Unfortunately it goes further than that, as misrepresented science is picked up by those lobbying for a particular viewpoint. It suits the libertarian perspective to present modellers as hopeless, biased academics who present misleading findings to politicians and use them to press for draconian interventions – a pitch that is easier to make when bolstered by hints that perhaps over-confident prediction and error-proneness go together.
In the longer-term the damage comes from a dogmatic and attention-seeking style that misrepresents science – when natural uncertainty and healthy debate are portrayed as incompetence and division, there will inevitably be a loss of public confidence in the role of science in policy making.
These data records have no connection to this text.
-- ==== Sys2Proof/Laws/KeepPortAccept.lean ====
section
/-! SUPPORT. Laws/KeepPortAccept.lean: the operations of Machine/PortAccept.lean keep what every effect keeps (Laws/Keep.lean). -/
namespace Sys2Proof.Laws
open Sys2Proof.Machine
set_option linter.all false
set_option Elab.async false

theorem keep_landBytes {r : State} (handle : Nat) (n : Nat) (len : Nat) (add : Bool) (s : State) (h5 : Keep r s) :
    Keep r (landBytes handle n len add s) := by
  unfold landBytes
  try extract_lets
  repeat' first
    | with_reducible assumption
    | intro _
    | with_reducible apply Keep.ite
    | split
    | simp only [Keep.mkIff]
    | (simp +zetaDelta only [KeepF.mkIff]; refine KeepF.of ?_)
    | simp +zetaDelta only [Keep.mkIff]
    | assumption

theorem keep_gIdle {r : State} (v0 : Req) (g : GClass) (moved : Nat) (s : State) (h4 : Keep r s) :
    Keep r (gIdle v0 g moved s) := by
  unfold gIdle
  try extract_lets
  repeat' first
    | with_reducible assumption
    | intro _
    | with_reducible apply keep_gMoved
    | with_reducible apply Keep.ite
    | split
    | simp +zetaDelta only [Keep.mkIff]
    | assumption

theorem keep_replyReq {r : State} (v0 : Req) (st : Status) (count : Nat) (data : List (Byte × Bool)) (s : State) (h5 : Keep r s) :
    Keep r (replyReq v0 st count data s) := by
  unfold replyReq
  try extract_lets
  repeat' first
    | with_reducible assumption
    | intro _
    | with_reducible apply keep_responseFrame
    | with_reducible apply keep_freshId
    | with_reducible apply keep_answer
    | (refine Keep.snd (by assumption) ?_)
    | (refine Keep.fst (by assumption) ?_)
    | (refine Keep.thd (by assumption) ?_)
    | split
    | simp +zetaDelta only [Keep.mkIff]
    | assumption

theorem keep_refuseReq {r : State} (v0 : Req) (st : Status) (bit : Nat) (logged : Bool) (s : State) (h5 : Keep r s) :
    Keep r (refuseReq v0 st bit logged s) := by
  unfold refuseReq
  try extract_lets
  repeat' first
    | with_reducible assumption
    | intro _
    | with_reducible apply keep_portErr
    | with_reducible apply keep_report
    | with_reducible apply keep_replyReq
    | with_reducible apply Keep.ite
    | split
    | simp +zetaDelta only [Keep.mkIff]
    | assumption

theorem keep_refuseG {r : State} (v0 : Req) (why : GRefusal) (s : State) (h3 : Keep r s) :
    Keep r (refuseG v0 why s) := by
  unfold refuseG
  try extract_lets
  repeat' first
    | with_reducible assumption
    | intro _
    | with_reducible apply keep_gTele
    | with_reducible apply keep_refuseReq
    | (refine Keep.snd (by assumption) ?_)
    | (refine Keep.fst (by assumption) ?_)
    | (refine Keep.thd (by assumption) ?_)
    | split
    | simp +zetaDelta only [Keep.mkIff]
    | assumption

theorem keep_GClass_take {r : State} (g : GClass) (n : Nat) (s : State) (h3 : Keep r s) :
    Keep r (GClass.take g n s) := by
  unfold GClass.take
  try extract_lets
  repeat' first
    | with_reducible assumption
    | intro _
    | with_reducible apply keep_gTele
    | with_reducible apply keep_gTake
    | with_reducible apply Keep.ite
    | (refine Keep.snd (by assumption) ?_)
    | (refine Keep.fst (by assumption) ?_)
    | (refine Keep.thd (by assumption) ?_)
    | split
    | simp +zetaDelta only [Keep.mkIff]
    | assumption

theorem keep_acceptFlush {r : State} (v0 : Req) (es : List WbEntry) (g : GClass) (s : State) (h4 : Keep r s) :
    Keep r (acceptFlush v0 es g s) := by
  unfold acceptFlush
  try extract_lets
  repeat' first
    | with_reducible assumption
    | intro _
    | with_reducible apply keep_freshId
    | with_reducible apply keep_GClass_take
    | with_reducible apply keep_modPort
    | with_reducible apply keep_takeLate
    | with_reducible apply keep_replyReq
    | with_reducible apply keep_issueAll
    | with_reducible apply keep_slotDrain
    | with_reducible apply keep_gMoved
    | with_reducible apply keep_modSlice
    | with_reducible apply Keep.ite
    | with_reducible apply Keep.foldl
    | with_reducible apply Keep.foldlP (p := Prod.snd)
    | with_reducible apply Keep.foldlP (p := Prod.fst)
    | with_reducible apply Keep.foldlT
    | (refine Keep.snd (by assumption) ?_)
    | (refine Keep.fst (by assumption) ?_)
    | (refine Keep.thd (by assumption) ?_)
    | split
    | simp only [Keep.mkIff]
    | (simp +zetaDelta only [KeepF.mkIff]; refine KeepF.of ?_)
    | simp +zetaDelta only [Keep.mkIff]
    | assumption

theorem keep_acceptWrite {r : State} (v0 : Req) (addrs : List Nat) (p : Pocket) (g : GClass) (cred : Option Nat) (s : State) (h6 : Keep r s) :
    Keep r (acceptWrite v0 addrs p g cred s) := by
  unfold acceptWrite
  try extract_lets
  repeat' first
    | with_reducible assumption
    | intro _
    | with_reducible apply keep_freshId
    | with_reducible apply keep_issueAll
    | with_reducible apply keep_gIdle
    | with_reducible apply keep_GClass_take
    | with_reducible apply keep_landBytes
    | with_reducible apply keep_replyReq
    | with_reducible apply keep_acceptBytes
    | with_reducible apply keep_takeLate
    | with_reducible apply Keep.ite
    | (refine Keep.snd (by assumption) ?_)
    | (refine Keep.fst (by assumption) ?_)
    | (refine Keep.thd (by assumption) ?_)
    | split
    | simp only [Keep.mkIff]
    | (simp +zetaDelta only [KeepF.mkIff]; refine KeepF.of ?_)
    | simp +zetaDelta only [Keep.mkIff]
    | assumption

theorem keep_acceptRead {r : State} (v0 : Req) (addrs : List Nat) (keys : List Nat) (p : Pocket) (g : GClass) (s : State) (h6 : Keep r s) :
    Keep r (acceptRead v0 addrs keys p g s) := by
  unfold acceptRead
  try extract_lets
  repeat' first
    | with_reducible assumption
    | intro _
    | with_reducible apply keep_freshId
    | with_reducible apply keep_startRead
    | with_reducible apply keep_GClass_take
    | with_reducible apply keep_gIdle
    | with_reducible apply Keep.ite
    | (refine Keep.snd (by assumption) ?_)
    | (refine Keep.fst (by assumption) ?_)
    | (refine Keep.thd (by assumption) ?_)
    | split
    | simp +zetaDelta only [Keep.mkIff]
    | assumption

theorem keep_acceptStore {r : State} (v0 : Req) (x : Ctx) (st : Store) (pk : Nat) (p : Pocket) (s : State) (h6 : Keep r s) :
    Keep r (acceptStore v0 x st pk p s) := by
  unfold acceptStore
  try extract_lets
  repeat' first
    | with_reducible assumption
    | intro _
    | with_reducible apply keep_refuseG
    | with_reducible apply keep_acceptFlush
    | with_reducible apply keep_touchAll
    | with_reducible apply keep_refuseReq
    | with_reducible apply keep_acceptWrite
    | with_reducible apply keep_acceptRead
    | with_reducible apply Keep.ite
    | (refine Keep.snd (by assumption) ?_)
    | (refine Keep.fst (by assumption) ?_)
    | (refine Keep.thd (by assumption) ?_)
    | split
    | simp +zetaDelta only [Keep.mkIff]
    | assumption

theorem keep_acceptPocket {r : State} (v0 : Req) (c : Nat) (st : Store) (pk : Nat) (s : State) (h5 : Keep r s) :
    Keep r (acceptPocket v0 c st pk s) := by
  unfold acceptPocket
  try extract_lets
  repeat' first
    | with_reducible assumption
    | intro _
    | with_reducible apply keep_refuseReq
    | with_reducible apply keep_replyReq
    | with_reducible apply keep_acceptStore
    | with_reducible apply Keep.ite
    | (refine Keep.snd (by assumption) ?_)
    | (refine Keep.fst (by assumption) ?_)
    | (refine Keep.thd (by assumption) ?_)
    | split
    | simp +zetaDelta only [Keep.mkIff]
    | assumption

end Sys2Proof.Laws
end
Much has been made of the re-set in Government that is likely to follow the departure of the poisonous Dominic Cummings. Surely now is the time to re-set the tone of the scientific debate – there are enough thoughtful, articulate academics out there. We need to be pressing for a change in tone by challenging unhelpful communication – not for what is being said but for how. And a research idea: behavioural science hasn’t contributed much to thinking about how we should respond in the pandemic – perhaps research is needed into the impact on behaviour of declining interest in listening to over-confident and over-definite experts, what we might call rhetoric fatigue.